To quantify the difference in performance behind the treatment rankings, we can use `predict_treatment_outcome`

to extract the estimated quality of each treatment for each point:

`IAI.predict_treatment_outcome(grid, train_X)`

```
196×4 DataFrame
Row │ 11 14 17 20
│ Float64 Float64 Float64 Float64
─────┼────────────────────────────────────
1 │ 16.9546 15.7356 16.4441 18.3366
2 │ 16.9546 15.7356 16.4441 18.3366
3 │ 16.9546 15.7356 16.4441 18.3366
4 │ 16.9546 15.7356 16.4441 18.3366
5 │ 16.9546 15.7356 16.4441 18.3366
6 │ 16.9546 15.7356 16.4441 18.3366
7 │ 16.9546 15.7356 16.4441 18.3366
8 │ 16.9546 15.7356 16.4441 18.3366
⋮ │ ⋮ ⋮ ⋮ ⋮
190 │ 19.4255 18.6651 19.2955 21.5347
191 │ 29.8578 32.561 30.1077 28.93
192 │ 29.8578 32.561 30.1077 28.93
193 │ 29.8578 32.561 30.1077 28.93
194 │ 29.8578 32.561 30.1077 28.93
195 │ 19.4255 18.6651 19.2955 21.5347
196 │ 19.4255 18.6651 19.2955 21.5347
181 rows omitted
```

## Evaluating Optimal Policy Trees

It is critical for a fair evaluation that we do not evaluate the quality of the policy using rewards from our existing reward estimator trained on the training set. This is to avoid any information from the training set leaking through to the out-of-sample evaluation.

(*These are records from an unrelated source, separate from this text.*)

-- ==== Sys2Proof/Machine/Operands.lean ====
section
/-! DEFINITION. Operand forms: multi-byte fields, the code tables of chapter 11 in both directions, ranges. -/

namespace Sys2Proof.Machine

/-! ## Bytes and words (00_scope.md 1.4: most significant byte first) -/

/-- A two-byte field as sent. -/
def bytes16 (w : BitVec 16) : List Byte := [w.extractLsb' 8 8, w.extractLsb' 0 8]

/-- A three-byte field as sent. -/
def bytes24 (w : BitVec 24) : List Byte := [w.extractLsb' 16 8, w.extractLsb' 8 8, w.extractLsb' 0 8]

/-- A four-byte field as sent. -/
def bytes32 (w : BitVec 32) : List Byte :=
  [w.extractLsb' 24 8, w.extractLsb' 16 8, w.extractLsb' 8 8, w.extractLsb' 0 8]

/-- A two-byte field as received. -/
def word16 (b1 b0 : Byte) : BitVec 16 := b1 ++ b0

/-- A three-byte field as received. -/
def word24 (b2 b1 b0 : Byte) : BitVec 24 := b2 ++ b1 ++ b0

/-- A four-byte field as received. -/
def word32 (b3 b2 b1 b0 : Byte) : BitVec 32 := b3 ++ b2 ++ b1 ++ b0

/-- A number in a one-byte field. -/
def num8 (n : Nat) : Byte := BitVec.ofNat 8 n

/-- A number in a two-byte field. -/
def num16 (n : Nat) : List Byte := bytes16 (BitVec.ofNat 16 n)

/-- A signed number in a two-byte field, two's complement (00_scope.md 1.4). -/
def int16 (z : Int) : List Byte := bytes16 (BitVec.ofInt 16 z)

/-! ## Ranges and saturation -/

/-- A number brought into a range (R12: below the lowest becomes the lowest, above the highest the highest). -/
def clampNat (lo hi n : Nat) : Nat := max lo (min n hi)

/-- A signed number brought into a range. -/
def clampInt (lo hi z : Int) : Int := max lo (min z hi)

/-- One more, saturating at 65535 (00_scope.md 1.4). -/
def bump (n : Nat) : Nat := min (n + 1) 65535

/-- Some more, saturating at 65535. -/
def addSat (n k : Nat) : Nat := min (n + k) 65535

/-! ## Code tables of chapter 11, on receipt: `none` for a code the table does not give (R180) -/

/-- Y/N, on/off. -/
def decodeYN (b : Byte) : Option Bool := if b = 0 then some false else if b = 1 then some true else none

/-- Clock or half. -/
def decodeHalf (b : Byte) : Option Half := if b = 0 then some .a else if b = 1 then some .b else none

/-- Alliance in a WRITE or COMMAND: "none" is read only. -/
def decodeAlliance (b : Byte) : Option Alliance := if b = 1 then some .red else if b = 2 then some .blue else none

/-- Credit alliance. -/
def decodeCredit (b : Byte) : Option (Option Alliance) :=
  if b = 0 then some none else if b = 1 then some (some .red) else if b = 2 then some (some .blue) else none

/-- Phase kind. -/
def decodePhaseKind (b : Byte) : Option PhaseKind :=
  if b = 0 then some .none else if b = 1 then some .standby else if b = 2 then some .autonomous
  else if b = 3 then some .transition else if b = 4 then some .driver else if b = 5 then some .endgame
  else if b = 6 then some .post else none

/-- Owner. -/
def decodeOwner (b : Byte) : Option Owner :=
  if b = 0 then some .field else if b = 1 then some .red else if b = 2 then some .blue else if b = 3 then some .shared else none

/-- Sensor mode. -/
def decodeSensorMode (b : Byte) : Option SensorMode :=
  if b = 0 then some .off else if b = 1 then some .count else if b = 2 then some .level else none

/-- Output mode. -/
def decodeOutputMode (b : Byte) : Option OutputMode :=
  if b = 0 then some .level else if b = 1 then some .pulse else if b = 2 then some .toggle else if b = 3 then some .blink else none

/-- Line action. -/
def decodeLineAction (b : Byte) : Option LineAction :=
  if b = 0 then some .none else if b = 1 then some .start else if b = 2 then some .hold else if b = 3 then some .stop else none

/-- Line target. -/
def decodeLineTarget (b : Byte) : Option LineTarget :=
  if b = 0 then some .a else if b = 1 then some .b else if b = 2 then some .both else none

/-- Air rate. -/
def decodeAirRate (b : Byte) : Option AirRate := if b = 0 then some .low else if b = 1 then some .high else none

/-- Bus mode. -/
def decodeBusMode (b : Byte) : Option BusMode := if b = 0 then some .auto else if b = 1 then some .manual else none

/-- Override. -/
def decodeOverride (b : Byte) : Option Override :=
  if b = 0 then some .auto else if b = 1 then some .forceEnable else if b = 2 then some .forceDisable else none

/-- Claim action of a CONTROL frame. -/
def decodeClaimAction (b : Byte) : Option ClaimAction :=
  if b = 1 then some .claim else if b = 2 then some .release else if b = 3 then some .actuate else none

/-- An index below `n`. -/
def decodeIndex (n : Nat) (b : Byte) : Option (Fin n) := if h : b.toNat < n then some ⟨b.toNat, h⟩ else none

/-! ## Code tables of chapter 11, as sent -/

/-- Y/N, on/off, set/cleared, present. -/
def codeYN (b : Bool) : Byte := if b then 1 else 0

/-- Clock, half. -/
def codeHalf : Half → Byte
  | .a => 0
  | .b => 1

/-- Alliance, "none" as 0. -/
def codeAlliance : Option Alliance → Byte
  | none => 0
  | some .red => 1
  | some .blue => 2

/-- Phase kind. -/
def codePhaseKind : PhaseKind → Byte
  | .none => 0
  | .standby => 1
  | .autonomous => 2
  | .transition => 3
  | .driver => 4
  | .endgame => 5
  | .post => 6

/-- Owner. -/
def codeOwner : Owner → Byte
  | .field => 0
  | .red => 1
  | .blue => 2
  | .shared => 3

/-- Sensor mode. -/
def codeSensorMode : SensorMode → Byte
  | .off => 0
  | .count => 1
  | .level => 2

/-- Output mode. -/
def codeOutputMode : OutputMode → Byte
  | .level => 0
  | .pulse => 1
  | .toggle => 2
  | .blink => 3

/-- Line action. -/
def codeLineAction : LineAction → Byte
  | .none => 0
  | .start => 1
  | .hold => 2
  | .stop => 3

/-- Line target. -/
def codeLineTarget : LineTarget → Byte
  | .a => 0
  | .b => 1
  | .both => 2

/-- Air rate. -/
def codeAirRate : AirRate → Byte
  | .low => 0
  | .high => 1

/-- Bus mode. -/
def codeBusMode : BusMode → Byte
  | .auto => 0
  | .manual => 1

/-- Clock state. -/
def codeClockState : ClockState → Byte
  | .idle => 0
  | .armed => 1
  | .running => 2
  | .paused => 3
  | .ended => 4

/-- Hold causes: bit 0 command, bit 1 line, bit 2 stop. -/
def codeHolds (command line stop : Bool) : Byte := codeYN command ||| codeYN line <<< 1 ||| codeYN stop <<< 2

/-- Link state. -/
def codeLinkState : LinkState → Byte
  | .vacant => 0
  | .searching => 1
  | .linked => 2
  | .lost => 3

/-- Permission reason. -/
def codePermission : Permission → Byte
  | .none => 0
  | .vacant => 1
  | .noLink => 2
  | .fieldStop => 3
  | .stationStop => 4
  | .referee => 5
  | .paused => 6
  | .phase => 7

/-- Override. -/
def codeOverride : Override → Byte
  | .auto => 0
  | .forceEnable => 1
  | .forceDisable => 2

/-- Online state. -/
def codeOnline : Online → Byte
  | .unknown => 0
  | .online => 1
  | .offline => 2

/-- Level. -/
def codeLevel : Level → Byte
  | .low => 0
  | .high => 1
  | .unknown => 2

/-- Cause of a LINK report. -/
def codeLinkCause : LinkCause → Byte
  | .join => 1
  | .restart => 2
  | .reply => 3
  | .expiry => 4

/-- Reason of an element answer; code 10 is not used. -/
def codeClaimReason : ClaimReason → Byte
  | .none => 0
  | .invalid => 1
  | .stopped => 2
  | .half => 3
  | .offline => 4
  | .phase => 5
  | .owner => 6
  | .full => 7
  | .notHolder => 8
  | .timeout => 9
  | .referee => 11

/-- An element answer and its third field (R139). -/
def codeClaimAnswer : ClaimAnswer → List Byte
  | .granted => [1, 0]
  | .held => [2, 0]
  | .queued position => [3, num8 position]
  | .released reason => [4, codeClaimReason reason]
  | .done => [5, 0]
  | .denied reason => [6, codeClaimReason reason]

/-- Result code. -/
def codeResult : ResultCode → Byte
  | .ok => 0x00
  | .clamped => 0x01
  | .badFrame => 0x10
  | .badTable => 0x11
  | .badIndex => 0x12
  | .badValue => 0x13
  | .wrongState => 0x14
  | .notReady => 0x15
  | .duplicateKit => 0x16
  | .busy => 0x17
  | .stillAsserted => 0x18
  | .timeout => 0x19

/-- A station, holder or waiter, "none" as FFh. -/
def codeStation : Option (Fin 12) → Byte
  | none => 0xFF
  | some n => num8 n

/-- An event baseline, UNKNOWN as FFh ("none" in the code table). -/
def codeBaseline : Option (BitVec 4) → Byte
  | none => 0xFF
  | some c => num8 c.toNat

/-- A timer, stopped as FFFFh. -/
def codeTimer : Option Nat → List Byte
  | none => [0xFF, 0xFF]
  | some n => num16 n

end Sys2Proof.Machine
end

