-- ==== Sys2Proof/Machine/RadioScheduler.lean ====
section
/-! DEFINITION. The radio scheduler (chapter 6): link profiles, the cycle and its parts, downlinks, replies, joins, liveness. -/

namespace Sys2Proof.Machine

/-! ## Link profile (R97 to R99) -/

/-- R98: the enumerations of a LINK record, its radio channel, and its cycle period clamped; whether it was clamped. -/
def linkItem (r : LinkRecord) : Option (LinkProfile × Bool) :=
  match decodeIndex 16 r.channel, decodeAirRate r.rate, decodeYN r.join with
  | some channel, some rate, some join =>
    some ({ channel := channel, rate := rate, arena := r.arena, period := clampNat 10 100 r.period.toNat, join := join },
      decide (clampNat 10 100 r.period.toNat ≠ r.period.toNat))
  | _, _, _ => none

/-- WRITE_LINK (R98). -/
def writeLinkVerdict (index : Byte) (r : LinkRecord) : Verdict :=
  .require (index == 0) .badIndex <| .need (linkItem r) .badValue fun x =>
    .take (codeOf x.2) fun t => t.setRadio fun y => { y with pendingProfile := x.1 }

/-! ## The cycle (R100 to R105) -/

/-- A slot that is LINKED or LOST. -/
def LinkState.bound : LinkState → Bool
  | .linked => true
  | .lost => true
  | _ => false

/-- R101: the window list: every bound slot in ascending order. -/
def State.windowList (s : State) : List (Fin 24) := (List.finRange 24).filter fun i => (s.links.get i).state.bound

/-- R101: the need of a cycle with `n` windows, in milliseconds. -/
def LinkProfile.need (p : LinkProfile) (n : Nat) : Nat := if p.join then 1 + n + 2 else 1 + n

/-- R105: the scheduler looks at the transceiver's ready input where no command gives its level: the level is a free value of its
own at each look (log entry 30). -/
def State.lookReady (s : State) : State :=
  s.setRadio fun r => { r with ready := Config.transceiverReady r.looks, looks := r.looks + 1 }

/-- R102, R105: the beacon of a cycle is composed and handed over when the transceiver is ready, and its answers leave the
queue; otherwise it is counted. -/
def State.sendBeacon (s : State) : State :=
  s.setRadio fun r =>
    if r.ready then { r with out := s.beacon, answers := r.answers.drop 2 }
    else { r with counters := { r.counters with notReady := bump r.counters.notReady } }

/-- R101: the beginning of a cycle with a given number: window list, length, stretched flag; then its beacon (R102). A stretched
cycle is counted here; that the count stays when the cycle ends early (R100) is the model's choice (log entry 36). -/
def State.beginCycle (s : State) (number : Byte) : State :=
  let list := s.windowList
  let need := s.radio.profile.need list.length
  let long := decide (s.radio.profile.period < need)
  let begun := s.setRadio fun r =>
    { r with cycle := number, windows := list, toCome := list, length := if long then need else r.profile.period,
             stretched := long, unknownJoin := false, part := .beacon, position := 0 }
  (if long then begun.countRadio fun c => { c with stretched := bump c.stretched } else begun).sendBeacon

/-- R101: the next cycle begins. -/
def State.nextCycle (s : State) : State := s.beginCycle (s.radio.cycle + 1)

/-- CYCLE_BEGIN (R101, R105). That it begins the next cycle at once in every part of the one in progress, and leaves a window still
open unjudged, is the model's choice (log entry 34). -/
def cycleBegin (ready : Bool) (s : State) : State := (s.setRadio fun r => { r with ready := ready }).nextCycle

/-- R99: every bound slot is dropped to SEARCHING, with its timer stopped and its last-sent values at 0. -/
def State.dropBound (s : State) : State :=
  (s.setLinks fun _ x => if x.state.bound then { x with state := .searching, liveness := none } else x).setSlots fun i x =>
    if (s.links.get i).state.bound then x.zeroSent else x

/-- APPLY_LINK (R99): the cycle that begins at once looks at the ready input for its beacon (R105; log entry 30). -/
def applyLinkVerdict (s : State) : Verdict :=
  let still (h : Half) : Bool := decide ((s.clocks.get h).state = .idle) || decide ((s.clocks.get h).state = .armed)
  .require (still .a && still .b) .wrongState <| .take .ok fun t =>
    ((t.setRadio fun r => { r with profile := r.pendingProfile, answers := [] }).dropBound).lookReady.nextCycle

/-- R50, R72 to R74, R103: the DOWNLINK to a slot is composed and handed over, and its values become the last-sent values. -/
def State.sendDownlink (s : State) (i : Fin 24) : State :=
  let values := s.stage2 i (s.moves i)
  let frame := s.downlink i (s.permission i).enabled values (s.downlinkButtons i)
  (s.setSlot i fun x => { x with lastSent := values }).setRadio fun r => { r with out := frame }

/-- R103, R105: the next window of the cycle begins: its DOWNLINK when the transceiver is ready, else a count. -/
def State.openWindow (s : State) : State :=
  match s.radio.toCome with
  | [] => s
  | i :: rest =>
    let opened := s.setRadio fun r =>
      { r with part := .window i false false, toCome := rest, position := r.windows.length - rest.length }
    if s.radio.ready then opened.sendDownlink i else opened.countRadio fun c => { c with notReady := bump c.notReady }

/-- The part of the cycle that follows the beacon or a window when no window is left: the join window, if it is ON (R104). -/
def LinkProfile.afterWindows (p : LinkProfile) : CyclePart := if p.join then .join else .rest

/-- R111: the end of the window in progress; a window of a bound slot without a good REPLY is missed. -/
def State.closeWindow (s : State) : State :=
  match s.radio.part with
  | .window i _ good =>
    let closed := s.setRadio fun r =>
      { r with part := if r.toCome = [] then r.profile.afterWindows else .between
               position := 1 + r.windows.length - r.toCome.length }
    if (s.links.get i).state.bound && !good then closed.setLink i fun x => { x with missed := bump x.missed } else closed
  | _ => s

/-- Whether the cycle stands where a slot window may begin: after the beacon or a closed window. -/
def CyclePart.awaitsWindow : CyclePart → Bool
  | .beacon => true
  | .between => true
  | _ => false

/-- SLOT_WINDOW_BEGIN (R103, R105). -/
def slotWindowBegin (ready : Bool) (s : State) : State :=
  if s.radio.part.awaitsWindow ∧ s.radio.toCome ≠ [] then (s.setRadio fun r => { r with ready := ready }).openWindow else s

/-- SLOT_WINDOW_END (R111). -/
def slotWindowEnd (s : State) : State := s.closeWindow

/-! ## Replies (R111, R112) -/

/-- R111: whether a REPLY accepted in a slot's window is good. -/
def State.goodReply (s : State) (i : Fin 24) (arena slot : Byte) (kit : BitVec 32) (payload : List Byte) : Bool :=
  arena == s.radio.profile.arena && slot == num8 i && kit == (s.slotEntry i).kit && (s.links.get i).state.bound
    && decide (payload.length ≤ 12)

/-- A frame counted under foreign frames. -/
def State.countForeign (s : State) : State := s.countRadio fun c => { c with foreign := bump c.foreign }

/-- R91, R112: the TELEMETRY frame of a good REPLY, for a slot whose station is present. -/
def State.telemetry (s : State) (i : Fin 24) (battery : BitVec 16) (status : Byte) (payload : List Byte) : State :=
  match (s.slotEntry i).station with
  | some n =>
    if (s.stationEntry n).present then
      s.setConsole n (·.pushTelemetry (s.slotEntry i).selector (.telemetry (s.slotEntry i).selector battery status payload))
    else s
  | none => s

/-- R112: the effects of a good REPLY. -/
def State.takeReply (s : State) (i : Fin 24) (battery : BitVec 16) (status : Byte) (payload : List Byte) : State :=
  let wasLost := decide ((s.links.get i).state = .lost)
  let alive := s.setLink i fun x =>
    { x with state := .linked, liveness := some (s.slotEntry i).timeout, battery := battery, status := status }
  let reported := if wasLost then alive.report (.link i .linked .reply (s.slotEntry i).kit 0) else alive
  reported.telemetry i battery status payload

/-- REPLY_RECEIVED (R103, R104, R111, R112): the first REPLY of a window is judged, further ones have no effect; outside a slot
window a REPLY is discarded and counted. A further REPLY of another arena is not counted either: R103 leaves it without effect,
and that this goes before R116's count is the model's choice (log entry 31). -/
def replyReceived (arena slot : Byte) (kit : BitVec 32) (battery : BitVec 16) (status : Byte) (payload : List Byte) (s : State) :
    State :=
  match s.radio.part with
  | .window i false good =>
    let isGood := s.goodReply i arena slot kit payload
    let seen := s.setRadio fun r => { r with part := .window i true (good || isGood) }
    let counted := if arena = s.radio.profile.arena then seen else seen.countForeign
    if isGood then counted.takeReply i battery status payload else counted
  | .window _ true _ => s
  | _ => s.countForeign

/-! ## Joins (R107 to R110) -/

/-- The active slot entry of a bank that holds a kit ID. -/
def findKit (slots : Tab 24 SlotEntry) (kit : BitVec 32) : Option (Fin 24) :=
  (List.finRange 24).find? fun i => (slots.get i).kit == kit

/-- R107: the slot that holds a kit ID, looked up in both active banks. -/
def State.slotOfKit (s : State) (kit : BitVec 32) : Option (Fin 24) :=
  (findKit (s.active .a).slots kit).or (findKit (s.active .b).slots kit)

/-- R110: a join answer is placed: not twice for one kit, at the tail, or dropped and counted at 4. -/
def State.placeAnswer (s : State) (a : JoinAnswer) : State :=
  if s.radio.answers.any (·.kit == a.kit) then s
  else if s.radio.answers.length < 4 then s.setRadio fun r => { r with answers := r.answers ++ [a] }
  else s.countRadio fun c => { c with answersDropped := bump c.answersDropped }

/-- R108, R109: a known JOIN links its slot, with a fresh timer, last-sent values of 0, a join answer and a LINK report. -/
def State.bind (s : State) (i : Fin 24) (cause : LinkCause) (kit : BitVec 32) (kitClass : Byte) : State :=
  ((((s.setLink i fun x => { x with state := .linked, liveness := some (s.slotEntry i).timeout }).setSlot i
    SlotAdmission.zeroSent).placeAnswer ⟨kit, i⟩).report (.link i .linked cause kit kitClass))

/-- R107: an unknown JOIN is counted, and reported at most once in a cycle. -/
def State.unknownJoin (s : State) (kit : BitVec 32) (kitClass : Byte) : State :=
  let counted := s.countRadio fun c => { c with unknownJoins := bump c.unknownJoins }
  if s.radio.unknownJoin then counted
  else (counted.setRadio fun r => { r with unknownJoin := true }).report (.joinUnknown kit kitClass)

/-- R107 to R109: a JOIN in the join window. -/
def State.takeJoin (s : State) (arena : Byte) (kit : BitVec 32) (kitClass : Byte) : State :=
  if arena ≠ s.radio.profile.arena then s.countForeign
  else if kit = 0 then s.countRadio fun c => { c with errors := bump c.errors }
  else
    match s.slotOfKit kit with
    | none => s.unknownJoin kit kitClass
    | some i =>
      match (s.links.get i).state with
      | .searching => s.bind i .join kit kitClass
      | .linked => s.bind i .restart kit kitClass
      | .lost => s.bind i .restart kit kitClass
      | .vacant => s

/-- JOIN_RECEIVED (R104, R107): outside the join window a JOIN is discarded and counted. -/
def joinReceived (arena : Byte) (kit : BitVec 32) (kitClass : Byte) (s : State) : State :=
  if s.radio.part = .join then s.takeJoin arena kit kitClass else s.countForeign

/-- RADIO_FRAME_DAMAGED (R181): a damaged frame is counted; a frame that R181 does not call damaged is taken as what it is. -/
def radioFrameDamaged (whole : Bool) (bytes : List Byte) (s : State) : State :=
  match judgeRadio whole bytes with
  | none => s.countRadio fun c => { c with errors := bump c.errors }
  | some (.reply arena slot kit battery status payload) => replyReceived arena slot kit battery status payload s
  | some (.join arena kit kitClass) => joinReceived arena kit kitClass s

/-! ## Liveness (R113) -/

/-- LIVENESS_EXPIRY (R113): the running timer of a LINKED slot reaches 0. -/
def livenessExpiry (i : Fin 24) (s : State) : State :=
  if (s.links.get i).state = .linked ∧ (s.links.get i).liveness.isSome then
    ((((s.setLink i fun x => { x with state := .lost, liveness := none }).setSlot i fun x => { x with stickyLost := true }).setRadio
      fun r => { r with answers := r.answers.filter fun a => a.slot ≠ i }).report
        (.link i .lost .expiry (s.slotEntry i).kit 0))
  else s

end Sys2Proof.Machine
end

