-- ==== Sys2Proof/Certificates/Slice0/Obligations.lean ====
section
/-! DEFINITION. The statements for the provers. A statement about a trunk request's row assumes a ready trunk port (R168), so
that the request is dispatched at once; then the next state is that after its REPLY is formed (`State.replied`), with the
effect of the request. That such a row is a whole good frame, which the trunk port accepts and counts, is the model's reading of
the table (log entry 5). -/

open Sys2Proof Sys2Proof.Machine

/-! ## The machine as a whole -/

/-- The model's step (log entry 1): the command at the front of the queue runs on the state with the queue's rest. -/
def Obligations.StepRunsFrontCommand : Prop :=
  ∀ (c : Instr) (s : State), step { s with pending := c :: s.pending } = exec c s

/-- 95_what_each_step_holds.md: every step is whole; no command stops the device, and none touches the model's own queue. -/
def Obligations.EveryCommandKeepsTheQueue : Prop :=
  ∀ (c : Instr) (s : State), ∃ t, exec c s = .next t ∧ t.pending = s.pending

/-- The model's tick (log entries 1 and 2): with no command waiting and no clock RUNNING, a millisecond leaves both clocks as
they stand (R35: the tenth position is frozen) and counts every running silence timer down (R61). -/
def Obligations.IdleStepCountsSilence : Prop :=
  ∀ s : State, s.pending = [] → (∀ h, (s.clocks.get h).state ≠ .running) →
    ∃ t, step s = .next t ∧ t.pending = [] ∧ t.clocks = s.clocks ∧
      ∀ n, (t.stations.get n).silence = (s.stations.get n).silence.bind fun left => if left ≤ 1 then none else some (left - 1)

/-- R177, R24, R47, R117, R126: power-on values that the spec gives.
The state after power-on reset meets the three invariants. -/
def Obligations.ResetMeetsItsValuesAndInvariants : Prop :=
  ((∀ h, (State.reset.clocks.get h).state = .idle ∧ (State.reset.clocks.get h).fieldStop = false
      ∧ State.reset.scores.get h = ⟨0, 0⟩ ∧ (State.reset.tables.get h).valid.header = false) ∧
  State.reset.split = false ∧ State.reset.served = 11 ∧
  (∀ n, (State.reset.lines.get n).action = .none ∧ (State.reset.lines.get n).target = .a) ∧
  (∀ i, (State.reset.slots.get i).override = .auto ∧ (State.reset.links.get i).state = .vacant) ∧
  (∀ n, (State.reset.stations.get n).stopLatch = false ∧ (State.reset.console.get n).fifo = []
      ∧ (State.reset.console.get n).queue = []) ∧
  (∀ e, (State.reset.entries.get e).enabled = false ∧ (State.reset.elements.get e).online = .unknown
      ∧ (State.reset.claims.get e).holder = none) ∧
  State.reset.bus.actual = .auto ∧ State.reset.bus.period = 10 ∧ State.reset.radio.profile.period = 20 ∧
  State.reset.trunk.buffer = [] ∧ State.reset.trunk.reports = [] ∧ State.reset.trunk.nextSeq = 0) ∧
  State.reset.Bounded ∧ State.reset.Settled ∧ State.reset.ClockBRests

/-- R177, R40, R100 to R102, R105, R116: POWER_ON_RESET leaves every block at its power-on values; the arena lines are sampled, an
asserted one engaged with action NONE, and cycle 0 begins with no window; its BEACON is handed to a ready transceiver, and counted
when it is not ready. Model convention: log entries 3, 4, 23 and 24, and log entry 30 for the model's own count of looks. -/
def Obligations.PowerOnResetRestoresEveryBlock : Prop :=
  ∀ (levels : BitVec 4) (ready : Bool) (s : State), ∃ t, exec (.powerOnReset levels ready) s = .next t ∧
    t = { State.reset with lines := t.lines, radio := t.radio, pending := s.pending } ∧
    (∀ n, t.lines.get n =
      { action := .none, target := .a, level := levels.getLsb n
        engaged := if levels.getLsb n then some ⟨.none, .a⟩ else none, ignoredStarts := 0 }) ∧
    t.radio =
      { pendingProfile := .reset, profile := .reset, cycle := 0, windows := [], toCome := [], length := 20, stretched := false
        unknownJoin := false, part := .beacon, position := 0, answers := [], ready := ready, looks := s.radio.looks
        out := if ready then resetBeacon else []
        counters := { RadioCounters.zero with notReady := if ready then 0 else 1 } }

Instead, what we need to do is to estimate a new set of rewards using only the test set, and evaluate the policy against these rewards:

```
test_rewards, test_reward_score = IAI.fit_predict!(
reward_lnr, test_X, test_treatments, test_outcomes, treatment_candidates)
test_rewards
```

```
196×4 DataFrame
Row │ 11 14 17 20
│ Float64 Float64 Float64 Float64
─────┼────────────────────────────────────
1 │ 18.8761 17.3487 15.4426 13.0237
2 │ 18.5489 17.1773 16.065 13.1019
3 │ 16.9064 17.1959 16.4088 13.2654
4 │ 14.7006 12.306 11.4709 12.9517
5 │ 15.6508 13.3365 11.5539 12.9941
6 │ 15.099 16.8191 13.5693 12.6735
7 │ 24.3365 23.7899 23.5999 22.839
8 │ 26.4464 27.1766 25.2994 24.027
⋮ │ ⋮ ⋮ ⋮ ⋮
190 │ 29.7355 38.5779 28.4061 27.4744
191 │ 28.3353 46.667 32.2657 28.3823
192 │ 27.27 26.9207 26.418 26.5607
193 │ 27.8558 23.5933 26.9591 27.39
194 │ 33.5529 34.7929 35.2612 30.7266
195 │ 63.93 32.1007 32.2657 28.3823
196 │ 32.3054 31.5629 25.0507 27.6828
181 rows omitted
```

`test_reward_score[:propensity]`

```
Dict{String, Float64} with 4 entries:
"17" => 0.158079
"20" => 0.267284
"11" => 0.393047
"14" => 0.217413
```

`test_reward_score[:outcome]`

```
Dict{String, Float64} with 4 entries:
"17" => 0.716403
"20" => 0.747099
"11" => 0.508526
"14" => 0.889527
```

We see the internal models of our test reward estimator have scores that are similar to those on the test set. As with the training set, this gives us confidence that the estimated rewards are a fair reflection of reality, and will serve as a good basis for evaluation.

We can now evaluate the quality using these new estimated rewards. First, we will calculate the average predicted MPG under the treatments prescribed by the tree for the test set. To do this, we use `predict_outcomes`

which uses the model to make prescriptions and looks up the predicted outcomes under these prescriptions:

`policy_outcomes = IAI.predict_outcomes(grid, test_X, test_rewards)`

```
196-element Vector{Float64}:
13.02366889
13.1019369
13.26536812
12.9517449
12.99406544
12.67350622
22.83901263
26.44638436
23.16949622
23.68354799
⋮
20.03357808
26.42930003
38.57785239
46.66702847
26.56066784
27.39004761
34.79286695
32.10071157
31.56293754
```

We can then get the average estimated MPG under our treatments:

```
using Statistics
mean(policy_outcomes)
```

`23.98875902`

We can compare this number to the average estimated MPG under a baseline policy that assigns the same treatment to all observations regardless of their features. Let us compare to a policy that assigns 17 everywhere:

`mean(test_rewards[:, "17"])`

`23.11359676`

We can see that the personalization offered by the tree policy indeed improves upon a baseline where each observation receives the same treatment.